_WHAT THE TASK REQUIRES_
Once the line with "have := List.mem_of_find?_eq_some h" is found in the entries below, print it and each following line exactly, stopping after the line with "been made. -/"; print nothing else.

_SOURCE DATA_
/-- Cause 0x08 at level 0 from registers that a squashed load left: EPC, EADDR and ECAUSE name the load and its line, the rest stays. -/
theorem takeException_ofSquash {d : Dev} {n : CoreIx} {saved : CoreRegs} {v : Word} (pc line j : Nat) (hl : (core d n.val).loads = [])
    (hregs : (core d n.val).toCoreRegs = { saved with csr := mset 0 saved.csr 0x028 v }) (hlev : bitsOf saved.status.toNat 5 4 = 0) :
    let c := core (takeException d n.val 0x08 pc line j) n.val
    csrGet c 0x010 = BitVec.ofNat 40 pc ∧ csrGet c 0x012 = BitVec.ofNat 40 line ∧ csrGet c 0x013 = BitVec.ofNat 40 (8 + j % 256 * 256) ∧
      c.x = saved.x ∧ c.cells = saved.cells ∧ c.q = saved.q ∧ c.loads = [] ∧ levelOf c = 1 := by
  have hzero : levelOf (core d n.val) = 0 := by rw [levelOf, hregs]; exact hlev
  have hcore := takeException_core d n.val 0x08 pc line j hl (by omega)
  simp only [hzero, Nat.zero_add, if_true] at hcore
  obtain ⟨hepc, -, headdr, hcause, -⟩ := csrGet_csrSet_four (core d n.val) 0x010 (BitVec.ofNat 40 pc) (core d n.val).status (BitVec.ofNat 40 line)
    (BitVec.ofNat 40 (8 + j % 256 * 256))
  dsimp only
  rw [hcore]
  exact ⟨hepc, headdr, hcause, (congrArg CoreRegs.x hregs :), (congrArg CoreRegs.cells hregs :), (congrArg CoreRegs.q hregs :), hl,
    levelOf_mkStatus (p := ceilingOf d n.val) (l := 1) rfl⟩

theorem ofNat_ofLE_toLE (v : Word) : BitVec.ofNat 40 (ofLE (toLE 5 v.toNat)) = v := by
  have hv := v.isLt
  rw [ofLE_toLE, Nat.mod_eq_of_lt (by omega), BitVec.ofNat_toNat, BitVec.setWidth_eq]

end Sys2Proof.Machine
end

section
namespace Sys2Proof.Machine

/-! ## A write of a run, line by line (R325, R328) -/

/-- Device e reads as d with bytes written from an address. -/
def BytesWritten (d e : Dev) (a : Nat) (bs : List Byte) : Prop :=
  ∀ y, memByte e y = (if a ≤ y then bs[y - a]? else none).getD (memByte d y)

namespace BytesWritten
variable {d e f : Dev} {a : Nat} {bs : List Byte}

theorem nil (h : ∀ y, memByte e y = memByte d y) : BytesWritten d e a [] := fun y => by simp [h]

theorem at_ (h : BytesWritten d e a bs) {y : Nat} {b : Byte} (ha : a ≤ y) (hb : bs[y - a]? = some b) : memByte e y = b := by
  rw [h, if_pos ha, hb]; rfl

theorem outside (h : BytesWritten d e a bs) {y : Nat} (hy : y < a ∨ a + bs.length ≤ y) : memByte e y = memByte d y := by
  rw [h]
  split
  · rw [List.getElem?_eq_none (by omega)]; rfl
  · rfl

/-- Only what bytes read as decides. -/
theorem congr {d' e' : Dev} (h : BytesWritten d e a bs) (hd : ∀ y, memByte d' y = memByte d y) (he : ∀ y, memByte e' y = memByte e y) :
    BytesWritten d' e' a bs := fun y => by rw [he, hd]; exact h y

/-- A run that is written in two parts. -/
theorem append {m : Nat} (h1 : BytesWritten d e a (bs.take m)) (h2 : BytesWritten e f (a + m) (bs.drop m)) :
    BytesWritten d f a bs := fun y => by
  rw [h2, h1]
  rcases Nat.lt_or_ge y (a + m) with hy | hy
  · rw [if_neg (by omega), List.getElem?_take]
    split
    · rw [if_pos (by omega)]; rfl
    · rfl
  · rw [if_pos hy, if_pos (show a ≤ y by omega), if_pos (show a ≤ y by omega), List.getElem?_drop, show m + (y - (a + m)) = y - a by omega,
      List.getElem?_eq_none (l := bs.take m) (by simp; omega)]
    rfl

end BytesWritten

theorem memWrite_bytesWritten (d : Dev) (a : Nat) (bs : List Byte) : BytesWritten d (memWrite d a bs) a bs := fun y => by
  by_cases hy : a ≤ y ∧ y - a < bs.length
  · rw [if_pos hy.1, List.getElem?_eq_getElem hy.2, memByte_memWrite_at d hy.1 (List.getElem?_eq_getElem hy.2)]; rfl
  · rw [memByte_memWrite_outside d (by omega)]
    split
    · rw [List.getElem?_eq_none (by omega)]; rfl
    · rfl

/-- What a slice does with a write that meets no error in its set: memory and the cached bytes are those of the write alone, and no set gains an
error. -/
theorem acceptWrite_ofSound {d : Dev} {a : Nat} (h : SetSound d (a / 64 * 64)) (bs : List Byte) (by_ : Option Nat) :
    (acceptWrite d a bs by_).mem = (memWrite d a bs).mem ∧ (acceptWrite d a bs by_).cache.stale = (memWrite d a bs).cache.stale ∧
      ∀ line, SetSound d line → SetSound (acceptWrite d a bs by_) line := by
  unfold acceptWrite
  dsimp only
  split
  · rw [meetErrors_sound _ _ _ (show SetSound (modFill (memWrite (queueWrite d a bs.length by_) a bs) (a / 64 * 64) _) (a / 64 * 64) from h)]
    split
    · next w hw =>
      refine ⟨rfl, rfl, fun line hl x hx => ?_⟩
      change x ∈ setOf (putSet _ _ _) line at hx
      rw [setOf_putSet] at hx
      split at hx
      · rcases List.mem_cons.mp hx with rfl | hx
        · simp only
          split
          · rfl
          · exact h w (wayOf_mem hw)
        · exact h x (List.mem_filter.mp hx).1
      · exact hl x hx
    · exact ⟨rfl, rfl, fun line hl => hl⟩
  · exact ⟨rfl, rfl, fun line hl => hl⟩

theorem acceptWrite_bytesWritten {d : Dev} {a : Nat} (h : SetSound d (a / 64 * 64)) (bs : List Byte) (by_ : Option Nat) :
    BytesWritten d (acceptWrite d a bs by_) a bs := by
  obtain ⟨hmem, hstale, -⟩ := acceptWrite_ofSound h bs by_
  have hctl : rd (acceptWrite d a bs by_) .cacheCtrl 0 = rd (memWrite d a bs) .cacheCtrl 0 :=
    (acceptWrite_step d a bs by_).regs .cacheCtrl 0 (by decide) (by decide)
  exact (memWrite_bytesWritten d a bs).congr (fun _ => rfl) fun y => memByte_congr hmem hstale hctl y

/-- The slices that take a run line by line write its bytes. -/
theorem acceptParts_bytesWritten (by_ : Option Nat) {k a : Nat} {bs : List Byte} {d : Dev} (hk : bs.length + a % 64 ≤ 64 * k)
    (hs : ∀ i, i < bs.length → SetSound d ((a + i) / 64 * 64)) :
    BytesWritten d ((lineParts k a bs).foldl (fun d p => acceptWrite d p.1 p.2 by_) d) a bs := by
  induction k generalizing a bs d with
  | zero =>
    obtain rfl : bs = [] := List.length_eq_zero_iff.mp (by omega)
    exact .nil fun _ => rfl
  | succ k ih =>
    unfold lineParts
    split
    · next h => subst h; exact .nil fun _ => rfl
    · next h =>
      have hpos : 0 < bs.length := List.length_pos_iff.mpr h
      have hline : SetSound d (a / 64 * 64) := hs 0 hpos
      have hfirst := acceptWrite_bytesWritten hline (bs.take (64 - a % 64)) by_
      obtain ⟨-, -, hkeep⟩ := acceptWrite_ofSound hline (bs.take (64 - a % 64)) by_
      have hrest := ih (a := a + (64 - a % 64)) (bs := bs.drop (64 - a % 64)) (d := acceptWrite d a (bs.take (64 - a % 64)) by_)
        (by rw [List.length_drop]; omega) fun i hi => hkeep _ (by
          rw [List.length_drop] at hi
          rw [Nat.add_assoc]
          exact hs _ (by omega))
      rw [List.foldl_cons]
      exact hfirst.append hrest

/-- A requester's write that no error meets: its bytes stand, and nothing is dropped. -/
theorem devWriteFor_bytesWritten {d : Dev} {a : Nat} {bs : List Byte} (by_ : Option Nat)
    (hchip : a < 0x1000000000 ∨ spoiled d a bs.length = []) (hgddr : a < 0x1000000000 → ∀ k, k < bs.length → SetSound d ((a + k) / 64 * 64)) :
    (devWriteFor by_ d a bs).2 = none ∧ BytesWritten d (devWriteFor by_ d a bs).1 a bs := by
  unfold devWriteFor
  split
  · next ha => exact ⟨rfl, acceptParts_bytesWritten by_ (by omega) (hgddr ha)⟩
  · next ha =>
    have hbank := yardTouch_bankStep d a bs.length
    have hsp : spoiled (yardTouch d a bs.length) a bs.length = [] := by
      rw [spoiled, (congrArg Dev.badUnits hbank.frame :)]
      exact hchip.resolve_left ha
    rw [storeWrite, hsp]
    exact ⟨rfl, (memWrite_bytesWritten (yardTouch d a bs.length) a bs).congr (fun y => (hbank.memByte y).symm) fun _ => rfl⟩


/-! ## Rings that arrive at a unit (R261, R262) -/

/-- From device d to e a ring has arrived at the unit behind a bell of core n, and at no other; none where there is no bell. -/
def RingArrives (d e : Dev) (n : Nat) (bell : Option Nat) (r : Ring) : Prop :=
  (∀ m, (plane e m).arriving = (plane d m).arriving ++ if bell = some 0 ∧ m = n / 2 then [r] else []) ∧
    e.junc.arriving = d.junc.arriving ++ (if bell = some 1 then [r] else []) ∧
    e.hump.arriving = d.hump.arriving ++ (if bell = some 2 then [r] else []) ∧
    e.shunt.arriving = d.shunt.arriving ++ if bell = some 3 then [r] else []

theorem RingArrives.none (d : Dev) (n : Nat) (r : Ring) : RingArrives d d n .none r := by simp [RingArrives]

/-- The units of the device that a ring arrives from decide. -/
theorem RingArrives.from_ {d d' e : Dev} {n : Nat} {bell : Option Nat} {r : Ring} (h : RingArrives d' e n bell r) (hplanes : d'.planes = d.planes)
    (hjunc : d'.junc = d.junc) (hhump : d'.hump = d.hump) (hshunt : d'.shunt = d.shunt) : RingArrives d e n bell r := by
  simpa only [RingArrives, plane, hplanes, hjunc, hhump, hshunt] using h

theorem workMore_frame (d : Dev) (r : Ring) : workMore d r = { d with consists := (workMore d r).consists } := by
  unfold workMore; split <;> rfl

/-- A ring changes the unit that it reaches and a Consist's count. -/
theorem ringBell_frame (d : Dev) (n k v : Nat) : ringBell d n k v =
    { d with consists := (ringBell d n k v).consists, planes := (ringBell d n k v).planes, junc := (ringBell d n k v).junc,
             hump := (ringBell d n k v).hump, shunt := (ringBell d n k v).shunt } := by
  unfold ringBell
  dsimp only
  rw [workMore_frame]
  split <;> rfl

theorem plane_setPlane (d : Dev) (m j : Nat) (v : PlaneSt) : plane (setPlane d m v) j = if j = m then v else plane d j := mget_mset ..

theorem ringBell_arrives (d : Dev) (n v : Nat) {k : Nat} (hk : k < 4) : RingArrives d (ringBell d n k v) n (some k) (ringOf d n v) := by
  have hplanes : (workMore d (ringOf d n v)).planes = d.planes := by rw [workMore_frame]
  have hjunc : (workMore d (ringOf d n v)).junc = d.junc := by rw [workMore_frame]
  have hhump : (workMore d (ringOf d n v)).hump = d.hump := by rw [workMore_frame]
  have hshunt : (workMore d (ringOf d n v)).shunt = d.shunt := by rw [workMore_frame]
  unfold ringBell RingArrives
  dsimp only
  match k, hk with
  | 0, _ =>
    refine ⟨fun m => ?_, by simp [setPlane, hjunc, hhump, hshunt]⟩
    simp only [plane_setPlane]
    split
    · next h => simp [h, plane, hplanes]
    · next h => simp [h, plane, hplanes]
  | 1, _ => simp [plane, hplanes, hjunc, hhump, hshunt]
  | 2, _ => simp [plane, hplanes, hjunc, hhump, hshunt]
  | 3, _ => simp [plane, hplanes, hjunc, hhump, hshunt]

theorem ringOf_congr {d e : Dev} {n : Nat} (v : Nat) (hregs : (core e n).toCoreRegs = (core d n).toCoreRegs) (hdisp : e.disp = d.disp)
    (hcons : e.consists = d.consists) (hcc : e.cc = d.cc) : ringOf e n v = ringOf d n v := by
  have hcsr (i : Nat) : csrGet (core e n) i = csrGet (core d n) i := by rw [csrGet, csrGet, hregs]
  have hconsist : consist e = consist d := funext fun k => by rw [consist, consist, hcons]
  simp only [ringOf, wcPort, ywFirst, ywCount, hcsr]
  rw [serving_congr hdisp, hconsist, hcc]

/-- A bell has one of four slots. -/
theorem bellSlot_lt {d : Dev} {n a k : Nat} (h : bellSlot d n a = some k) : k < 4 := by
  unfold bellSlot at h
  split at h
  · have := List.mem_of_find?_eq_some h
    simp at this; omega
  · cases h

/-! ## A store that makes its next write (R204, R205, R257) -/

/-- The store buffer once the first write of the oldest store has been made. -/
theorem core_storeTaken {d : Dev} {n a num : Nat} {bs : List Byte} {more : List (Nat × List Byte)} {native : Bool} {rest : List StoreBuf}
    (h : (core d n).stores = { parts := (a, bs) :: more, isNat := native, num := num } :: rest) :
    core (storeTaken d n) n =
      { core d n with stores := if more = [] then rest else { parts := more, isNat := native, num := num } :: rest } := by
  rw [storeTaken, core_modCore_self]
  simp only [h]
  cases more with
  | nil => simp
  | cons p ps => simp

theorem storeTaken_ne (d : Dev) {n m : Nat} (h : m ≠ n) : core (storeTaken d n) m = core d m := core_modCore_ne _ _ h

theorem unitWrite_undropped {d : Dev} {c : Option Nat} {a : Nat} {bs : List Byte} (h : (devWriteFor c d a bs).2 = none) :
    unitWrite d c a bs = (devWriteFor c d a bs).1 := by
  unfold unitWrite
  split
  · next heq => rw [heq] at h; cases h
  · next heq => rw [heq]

_ANSWER BOX_
  · have := List.mem_of_find?_eq_some h
    simp at this; omega
  · cases h

/-! ## A store that makes its next write (R204, R205, R257) -/

/-- The store buffer once the first write of the oldest store has been made. -/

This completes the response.